◆ Exercise materials ◆
-- ==== Sys2Proof/Tests/Slice0.lean ====
section
/-! SUPPORT. Tests. Expected values come from the spec's tables and from 95_test_vectors.md; the witnesses show that every
statement's hypotheses can be met, clause by clause. -/

namespace Sys2Proof.Tests

-- one theorem after the other, or the kernel evaluations wait for each other in threads of their own
set_option Elab.async false

open Machine

/-! ### WellFormed -/

/-- R78: the six words of consumer calls are not CMDWORD's. -/
theorem test_wf_cmdword :
    (Instr.cmdword 0x010 1).wellFormed = false ∧ (Instr.cmdword 0x051 1).wellFormed = false ∧
    (Instr.cmdword 0x010 2).wellFormed = true ∧ (Instr.cmdword 0x012 1).wellFormed = true := by decide

/-- R69: at most 15 parameters. -/
theorem test_wf_request_count :
    (Instr.requestFrame 0x010 (List.replicate 16 ⟨1, 0⟩)).wellFormed = false ∧
    (Instr.requestFrame 0x010 (List.replicate 15 ⟨1, 0⟩)).wellFormed = true := by decide

/-- R64: BLOB, BINARY and UNDEFINED have no encoding. -/
theorem test_wf_request_tag :
    (Instr.requestFrame 0x010 [⟨0x07, 0⟩]).wellFormed = false ∧ (Instr.requestFrame 0x010 [⟨0x80, 0⟩]).wellFormed = false ∧
    (Instr.requestFrame 0x010 [⟨0x00, 0⟩]).wellFormed = false := by decide

/-- R81: a value above its type's maximum. -/
theorem test_wf_request_range :
    (Instr.requestFrame 0x010 [⟨1, 0x100⟩]).wellFormed = false ∧
    (Instr.requestFrame 0x010 [⟨2, 0x10000⟩]).wellFormed = false ∧
    (Instr.requestFrame 0x010 [⟨1, 0xFF⟩, ⟨2, 0xFFFF⟩, ⟨3, 0xFFFFFFFF⟩]).wellFormed = true := by decide

/-- R73, R71: 5 to 255 bytes, so 2 to 252 bytes of payload. -/
theorem test_wf_response :
    (Instr.responseFrame [0]).wellFormed = false ∧ (Instr.responseFrame (List.replicate 253 0)).wellFormed = false ∧
    (Instr.responseFrame [0, 0]).wellFormed = true ∧
    (Instr.responseFrame (List.replicate 252 0)).wellFormed = true := by decide +kernel

/-! ### Decoding, from words written out from the spec's tables -/

/-- R76: bits [2:0] alone. -/
theorem test_decode_operations :
    decode (.cmd 0) = .ok .nop ∧ decode (.cmd 1) = .ok .encode ∧ decode (.cmd 2) = .ok .merge ∧
    decode (.cmd 3) = .ok .build ∧ decode (.cmd 4) = .ok .checksum ∧ decode (.cmd 5) = .ok .verify ∧
    decode (.cmd 6) = .ok .classify ∧ decode (.cmd 7) = .ok .execute ∧ decode (.cmd 0xFFFFFFF8) = .ok .nop := by decide

/-- R66 and S1. -/
theorem test_decode_lone :
    decode (.group [0x10, 0x7F]) = .ok (.paramUint8 0x7F) ∧
    decode (.group [0x20, 0x12, 0x34]) = .ok (.paramUint16 0x1234) ∧
    decode (.group [0x30, 0x12, 0x34, 0x56, 0x78]) = .ok (.paramUint32 0x12345678) := by decide

/-- R67 and table 2.2. -/
theorem test_decode_pairs :
    decode (.group [0x11, 0xAB, 0xCD]) = .ok (.pairUint8Uint8 0xAB 0xCD) ∧
    decode (.group [0x12, 0xAB, 0xBE, 0xEF]) = .ok (.pairUint8Uint16 0xAB 0xBEEF) ∧
    decode (.group [0x13, 0xAB, 0xDE, 0xAD, 0xBE, 0xEF]) = .ok (.pairUint8Uint32 0xAB 0xDEADBEEF) ∧
    decode (.group [0x21, 0xBE, 0xEF, 0xAB]) = .ok (.pairUint16Uint8 0xBEEF 0xAB) ∧
    decode (.group [0x22, 0xBE, 0xEF, 0x12, 0x34]) = .ok (.pairUint16Uint16 0xBEEF 0x1234) ∧
    decode (.group [0x23, 0xBE, 0xEF, 0xDE, 0xAD, 0xBE, 0xEF]) = .ok (.pairUint16Uint32 0xBEEF 0xDEADBEEF) ∧
    decode (.group [0x31, 0xDE, 0xAD, 0xBE, 0xEF, 0xAB]) = .ok (.pairUint32Uint8 0xDEADBEEF 0xAB) ∧
    decode (.group [0x32, 0xDE, 0xAD, 0xBE, 0xEF, 0x12, 0x34]) = .ok (.pairUint32Uint16 0xDEADBEEF 0x1234) ∧
    decode (.group [0x33, 0xDE, 0xAD, 0xBE, 0xEF, 0xCA, 0xFE, 0xBA, 0xBE]) =
      .ok (.pairUint32Uint32 0xDEADBEEF 0xCAFEBABE) := by decide

/-- R69, R78: cw = (function_code << 4) | parameter_count. -/
theorem test_decode_command_words :
    decode (.commandWord 0x0000) = .ok (.cmdword 0x000 0) ∧ decode (.commandWord 0x1233) = .ok (.cmdword 0x123 3) ∧
    decode (.commandWord 0x0102) = .ok (.cmdword 0x010 2) ∧ decode (.commandWord 0x0101) = .ok .fc010 ∧
    decode (.commandWord 0x0111) = .ok .fc011 ∧ decode (.commandWord 0x0211) = .ok .fc021 ∧
    decode (.commandWord 0x0311) = .ok .fc031 ∧ decode (.commandWord 0x0411) = .ok .fc041 ∧
    decode (.commandWord 0x0511) = .ok .fc051 := by decide

/-- R74. -/
theorem test_decode_result_codes :
    decode (.resultCode 0x00) = .ok .noError ∧ decode (.resultCode 0x01) = .ok .crcError ∧
    decode (.resultCode 0x02) = .ok .methodError ∧ decode (.resultCode 0x03) = .ok .parametersError ∧
    decode (.resultCode 0x04) = .ok .tooEarlyError ∧ decode (.resultCode 0x05) = .ok .timeoutError ∧
    decode (.resultCode 0x06) = .ok .undefinedError ∧ decode (.resultCode 0x07) = .ok .redefinedError ∧
    decode (.resultCode 0xFF) = .ok .genericError := by decide

/-- Table 2.3: a pair and a lone parameter behind the command word. -/
theorem test_decode_request :
    decode (.request [0x0E, 0x12, 0x33, 0x12, 0x05, 0x12, 0x34, 0x30, 0xCA, 0xFE, 0xBA, 0xBE, 0x9A, 0x2E]) =
      .ok (.requestFrame 0x123 [⟨1, 0x05⟩, ⟨2, 0x1234⟩, ⟨3, 0xCAFEBABE⟩]) := by decide +kernel

/-- Table 2.7. -/
theorem test_decode_response :
    decode (.response [0x08, 0x12, 0x00, 0x34, 0x56, 0x78, 0xC1, 0xB9]) =
      .ok (.responseFrame [0x12, 0x00, 0x34, 0x56, 0x78]) := by decide +kernel

/-- What is no instruction is rejected, and says why (R64, R66-R68, R71, R73, R74). -/
theorem test_decode_rejects :
    decode (.group []) = .error .emptyInput ∧ decode (.group [0x40, 0]) = .error .unknownHeader ∧
    decode (.group [0x14, 0, 0]) = .error .unknownHeader ∧ decode (.group [0x01, 0, 0]) = .error .unknownHeader ∧
    decode (.group [0x20, 0x12]) = .error .truncatedGroup ∧ decode (.group [0x10, 1, 2]) = .error .trailingBytes ∧
    decode (.resultCode 0x08) = .error .unknownResultCode ∧ decode (.resultCode 0xFE) = .error .unknownResultCode ∧
    decode (.response [0x04, 0, 0, 0]) = .error .lengthTooSmall ∧
    decode (.response [0x07, 0, 0x11, 0x10, 1, 0xCC]) = .error .lengthMismatch := by decide

/-- A residual that is not 0 (S9d), and a lone group where the count asks for a pair (R68). -/
theorem test_decode_rejects_frames :
    decode (.response [0x05, 0, 0, 0xA1, 0xB4]) = .error .crcMismatch ∧
    decode (.request (withCrc [0x07, 0x01, 0x02, 0x10, 0x01])) = .error .groupShape ∧
    decode (.request (withCrc [0x07, 0x01, 0x00, 0x10, 0x01])) = .error .trailingBytes := by decide +kernel

/-- The table's numbering: the first byte is bits [7:0] (table 2.7, S7). -/
theorem test_table_words :
    decodeTableWord 32 0x00000006 = some .classify ∧ decodeTableWord 16 0x0411 = some .fc041 ∧
    decodeTableWord 8 0x31 = some (.pairUint32Uint8 0 0) ∧ decodeTableWord 8 0x07 = some .redefinedError ∧
    decodeTableWord 8 0x44 = none ∧
    decodeTableWord 48 0x7B8DBB00AA06 = some (.responseFrame [0xAA, 0x00, 0xBB]) ∧
    decodeTableWord 56 0xA3B50110010107 = some (.requestFrame 0x010 [⟨1, 1⟩]) := by decide +kernel

/-! ### The CRC (table 2.5) -/

theorem test_crc_table :
    crcUpdate 0 0x01 = 0xD175 ∧ crcUpdate 0 0x4C = 0x007F ∧ crcUpdate 0 0x80 = 0x21E5 ∧ crcUpdate 0 0xFF = 0xC146 := by
  decide +kernel

theorem test_crc_sequences :
    crc16 [0x31, 0x32, 0x33, 0x34, 0x35, 0x36, 0x37, 0x38, 0x39] = 0x8497 ∧ crc16 [0x05, 0, 0] = 0xA1B5 ∧
    crc16 [0x87, 0x01, 0x01, 0x10, 0x01, 0xB5, 0xA3] = 0x1C27 := by decide +kernel

/-! ### Steps -/

/-- The next state of an outcome, where there is one. -/
def nextOf (o : Host.Outcome State Fault Refusal) : State :=
  match o with
  | .next t => t
  | .fault _ | .refused _ => State.reset

/-- Operation `o` is at its own cycle of COMPUTE, from reset. -/
def work (o : Op) : State := atWork o State.reset

/-- The request of S7: FUNC = 0x010, PCOUNT = 1, slot 0 = (UINT8, 0x01), with TIMEOUT = 4. -/
def request7 : State := { withRequest 0x010 [⟨1, 1⟩] State.reset with timeout := 4 }

/-- S7's frame. -/
def frame7 : List Byte := [0x07, 0x01, 0x01, 0x10, 0x01, 0xB5, 0xA3]

/-- EXECUTE of S7 in FRAME_SENT, AWAIT_LEN, AWAIT_BODY (one byte missing) and VALIDATED, as in trace T1. -/
def sent : State := startTransmit frame7 (atWork .execute request7)

def awaitingLength : State := { sent with seq := .awaitLen, txIdx := 7, timer := 0, rxN := 0 }

def awaitingBody : State :=
  { sent with
    seq := .awaitBody, txIdx := 7, timer := 3, rxN := 4, rxLen := 5
    rxbuf := [(0, 0x05), (1, 0x00), (2, 0x00), (3, 0xA1)] }

def validated : State :=
  { sent with
    seq := .validated, txIdx := 7, timer := 3, rxN := 5, rxLen := 5, lat := 0
    rxbuf := [(0, 0x05), (1, 0x00), (2, 0x00), (3, 0xA1), (4, 0xB5)] }

/-- RXBUF and RX_COUNT hold these bytes, and operation `o` is at its own cycle. -/
def loaded (bs : List Byte) (o : Op) : State := atWork o (withResponse bs State.reset)

/-- A state whose next cycle has these port inputs. -/
def during (p : Ports) (s : State) : State := { s with inputs := [p] }

/-- Table 2.1. -/
theorem test_encode :
    (nextOf (exec .encode (setSlot 0 ⟨2, 0x1234⟩ (work .encode)))).txbuf = [(0, 0x20), (1, 0x12), (2, 0x34)] ∧
    (nextOf (exec .encode (setSlot 0 ⟨2, 0x1234⟩ (work .encode)))).txLen = 3 ∧
    (nextOf (exec .encode (setSlot 0 ⟨2, 0x1234⟩ (work .encode)))).statusWord = 0x00000002 := by decide

theorem test_encode_rejects :
    (nextOf (exec .encode (setSlot 0 ⟨1, 0x100⟩ (work .encode)))).statusWord = 0x00003502 ∧
    (nextOf (exec .encode (setSlot 0 ⟨0x80, 1⟩ (work .encode)))).statusWord = 0x00002502 := by decide

/-- Table 2.2. -/
theorem test_merge :
    (nextOf (exec .merge (setSlots 0 [⟨1, 0x05⟩, ⟨2, 0x1234⟩] (work .merge)))).txbuf =
      [(0, 0x12), (1, 0x05), (2, 0x12), (3, 0x34)] ∧
    (nextOf (exec .merge (setSlots 0 [⟨1, 0x05⟩, ⟨2, 0x1234⟩] (work .merge)))).txLen = 4 := by decide

theorem test_merge_rejects :
    (nextOf (exec .merge (setSlots 0 [⟨1, 0x100⟩, ⟨7, 0⟩] (work .merge)))).statusWord = 0x00003502 ∧
    (nextOf (exec .merge (setSlots 0 [⟨1, 1⟩, ⟨2, 0x10000⟩] (work .merge)))).statusWord = 0x00103502 := by decide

◆ Problem to solve ◆
Every line above in which the word "List" occurs is to be copied.

◆ Output of the exercise ◆
    (Instr.requestFrame 0x010 (List.replicate 16 ⟨1, 0⟩)).wellFormed = false ∧
    (Instr.requestFrame 0x010 (List.replicate 15 ⟨1, 0⟩)).wellFormed = true := by decide
    (Instr.responseFrame [0]).wellFormed = false ∧ (Instr.responseFrame (List.replicate 253 0)).wellFormed = false ∧
    (Instr.responseFrame (List.replicate 252 0)).wellFormed = true := by decide +kernel
def frame7 : List Byte := [0x07, 0x01, 0x01, 0x10, 0x01, 0xB5, 0xA3]
def loaded (bs : List Byte) (o : Op) : State := atWork o (withResponse bs State.reset)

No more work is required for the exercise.